I am sorry to have upset some of you and honestly did not intend on stirring the ****. I had a talk with a friend that has been a nurse for over 20 years, 11 years in the ED. She was explaining how and why the reality or nursing is not what many new nurses expect. And you know my husband asked me how I felt about firefighters, regarding the down time they have between calls, and then I realized what I had wrong all along, this is my first experience and I dont know what I was expecting, but obviously I needed to consider (the obvious) fact that it was the EMERGENCY dept, not mother/baby unit. That's these are situations where you dont necessarily have the time to bond with a patient, just a smile or a pat on the back or holding a hand to show you care, may be the extent of outward "care" that time allows. And, that does not mean that you care less than another nurse, it just means you have to put it in perspective for the unit you are on and the limitations on time and energy that one person can possibly shell out. I dont know if what I am saying makes any sense, and I know with time I will understand it better and be able to articulate my thought processes better, but for now, I can say I will have a whole different attitude and will open my mind and my eyes to all aspects of nursing that I am fortunate enough to experience so early on.Thanks again to all that commented, good or bad, it honestly has helped me and I appreciate your taking the time to give your input.:heartbeat
RN2B - You started out by saying please don't hate me but... some of the comments made by others were unnecessary. I think, every situation and every incidence at work will bring out the best and worst in you, whether or not it is a positive thing , or negative thing. You just find your own niche and go with it!

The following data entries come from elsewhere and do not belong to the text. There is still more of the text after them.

/-- The Air Scheduler and the outputs of its transmitter link (R67, R79). -/
structure Air where
  regular : List AirEntry
  priority : List AirEntry
  cycle : Option Cycle
  /-- The cycle timer's due tick (R74). -/
  timer : Option Tick
  /-- KEY is asserted. -/
  key : Bool
  /-- The cell handed last: cell data at the latest strobe pulse. -/
  lastCell : Option LinkCell
  cycleCounts : CycleCounts
  counts : AirCounts
  deriving DecidableEq, Repr

/-- R67, R68, R90: the Air Scheduler after power-on and after a warm reset. -/
def Air.fresh : Air :=
  { regular := [], priority := [], cycle := none, timer := none, key := false, lastCell := none,
    cycleCounts := CycleCounts.zero, counts := AirCounts.zero }

/-! ## Acknowledgement Matcher -/

/-- A report held by the reverse FIFO (R93). -/
structure Report where
  tag : Tag
  quality : Byte
  deriving DecidableEq, Repr

/-- The reverse port between two characters (R91): no report under assembly, one to five characters gathered, or a
complete report with no idle gap since; `counted` says the run's extra characters have raised BAD-REPORT. -/
inductive ReverseRun where
  | idle
  | gathering (chars : List RxChar)
  | complete (counted : Bool)
  deriving DecidableEq, Repr

/-- The counters of the Matcher (R102). -/
structure MatcherCounts where
  reportsTaken : Nat
  badReport : Nat
  lowQuality : Nat
  ignored : Nat
  fifoFull : Nat
  relayed : Nat
  homeAbsent : Nat
  purgedReports : Nat
  heardTaken : Nat
  misrouted : Nat
  stale : Nat
  ackClosed : Nat
  ackTurned : Nat
  ackDuplicate : Nat
  ackDirect : Nat
  deriving DecidableEq, Repr

/-- R103: every counter of R102 is 0 after power-on and after a warm reset. -/
def MatcherCounts.zero : MatcherCounts :=
  { reportsTaken := 0, badReport := 0, lowQuality := 0, ignored := 0, fifoFull := 0, relayed := 0, homeAbsent := 0,
    purgedReports := 0, heardTaken := 0, misrouted := 0, stale := 0, ackClosed := 0, ackTurned := 0,
    ackDuplicate := 0, ackDirect := 0 }

/-- The Acknowledgement Matcher. -/
structure Matcher where
  fifo : List Report
  run : ReverseRun
  counts : MatcherCounts
  deriving DecidableEq, Repr

/-- R93, R103: the Matcher after power-on and after a warm reset. -/
def Matcher.fresh : Matcher := { fifo := [], run := .idle, counts := MatcherCounts.zero }

/-! ## Billing Meter -/

/-- The kinds of a billing record (R125). -/
inductive RecordKind where
  | acceptFee | attempt | cancelCredit | missCredit | quotaNotice | periodClose
  deriving DecidableEq, Repr

/-- A billing record (R125); a part that is absent for the kind is none. -/
structure BillingRecord where
  seq : BitVec 16
  kind : RecordKind
  number : Nat
  /-- The delivery reference: slot and generation. -/
  delivery : Option (Byte × Byte)
  attempt : Option Nat
  /-- N and z. -/
  cells : Option (Nat × Nat)
  /-- The watch level of a notice: true for HIGH. -/
  watchHigh : Option Bool
  amount : Nat
  credit : Bool
  offpeak : Bool
  totalAfter : Nat
  usageAfter : Nat
  /-- The accepted and missed counts. -/
  tallies : Option (Nat × Nat)
  deriving DecidableEq, Repr

/-- The Billing Meter: the record queue, the sequence counter, the records-lost count and the period-close walk's
position while one runs. -/
structure Billing where
  queue : List BillingRecord
  seq : BitVec 16
  lost : Nat
  walk : Option Nat
  deriving DecidableEq, Repr

/-! ## Station Bus Controller -/

/-- What BUS_TX is doing (R144). A frame in transmission is the head of its queue; `chars` are the characters that go
on the line, CRC included (R137 to R139), and `removed` says that its removal was called for while it was in
transmission (R153). -/
inductive Transmission where
  | idle
  /-- BUS_TX is held low for a break (R147). -/
  | breaking
  | answer (chars : List BusChar) (removed : Bool)
  | request (chars : List BusChar) (removed : Bool)
  deriving DecidableEq, Repr

/-- The counters of the bus controller (R154). -/
structure BusCounts where
  framesTaken : Nat
  framesSent : Nat
  lostArbitration : Nat
  txFaults : Nat
  framingErrors : Nat
  lengthErrors : Nat
  interrupted : Nat
  crcErrors : Nat
  badSource : Nat
  duplicateSource : Nat
  shortBreaks : Nat
  marksHeard : Nat
  stuckEvents : Nat
  answersDropped : Nat
  deriving DecidableEq, Repr

/-- R155: every counter of R154 is 0 after power-on and after a warm reset. -/
def BusCounts.zero : BusCounts :=
  { framesTaken := 0, framesSent := 0, lostArbitration := 0, txFaults := 0, framingErrors := 0, lengthErrors := 0,
    interrupted := 0, crcErrors := 0, badSource := 0, duplicateSource := 0, shortBreaks := 0, marksHeard := 0,
    stuckEvents := 0, answersDropped := 0 }

/-- The Station Bus Controller. -/
structure Bus where
  /-- The answer queue, head first (R151). -/
  answers : List Frame
  /-- The request queue, head first (R152). -/
  requests : List Frame
  /-- The frames waiting for request-queue room, in the order in which they began to wait (R152). -/
  waiting : List Frame
  tx : Transmission
  /-- The frame under reception: the bytes of the characters taken into it, from the address on (R140). -/
  rx : Option (List Byte)
  /-- The bit times that the dominant run in progress was last found to have lasted, 0 when none was (R137, R148). -/
  run : Nat
  /-- The dominant run in progress began as this station's own break (R147, R148). -/
  drove : Bool
  pendingMark : Bool
  /-- The stopped condition (R149). -/
  stopped : Bool
  counts : BusCounts
  deriving DecidableEq, Repr

/-- R136, R155: the controller after power-on and after a warm reset. -/
def Bus.fresh : Bus :=
  { answers := [], requests := [], waiting := [], tx := .idle, rx := none, run := 0, drove := false, pendingMark := false,
    stopped := false, counts := BusCounts.zero }

/-! ## Exchange Unit -/

/-- Who owns an outstanding entry (R159). -/
inductive Owner where
  | line (k : Fin 8)
  | zone (slot : Fin 256) (zone : Nat)
  deriving DecidableEq, Repr

/-- The phases of an outstanding entry (R160). -/
inductive Phase where
  | waiting | queued | sent | held
  deriving DecidableEq, Repr

/-- An entry of the outstanding request table (R159). -/
structure Outstanding where
  key : EntryKey
  owner : Owner
  phase : Phase
  due : Option Tick
  deriving DecidableEq, Repr

/-- The state a peer last reported (R163). -/
inductive ReportedState where
  | none | onBus | leaving
  deriving DecidableEq, Repr

/-- An entry of the presence table (R163). -/
structure Presence where
  present : Bool
  lastHeard : Tick
  absenceDue : Option Tick
  airing : Bool
  reported : ReportedState
  deriving DecidableEq, Repr

/-- R164: a presence entry after power-on and after a warm reset. -/
def Presence.fresh : Presence :=
  { present := false, lastHeard := 0, absenceDue := none, airing := false, reported := .none }

/-- The counters of the Exchange Unit (R169). -/
structure ExchangeCounts where
  badKind : Nat
  misaddressed : Nat
  badPayload : Nat
  notMember : Nat
  late : Nat
  replyTimeouts : Nat
  sequenceSkips : Nat
  peersTimedOut : Nat
  leavesHeard : Nat
  freshJoinsHeard : Nat
  presenceSent : Nat
  deriving DecidableEq, Repr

I hope I was not offensive to you!!!!! Anne, RNC
tencat
1,350 Posts
ERs, especially in a big city, are war zones. I think nurses in these positions must be efficient and 'cool' to survive, or they would be overwhelmed by the horrible tragedies they see every single day and wouldn't be able to be ER nurses. Something is wrong with the system, not the nurses. I don't know what the answers are, but until hospitals figure out a way to fix the ER problem, things aren't getting better.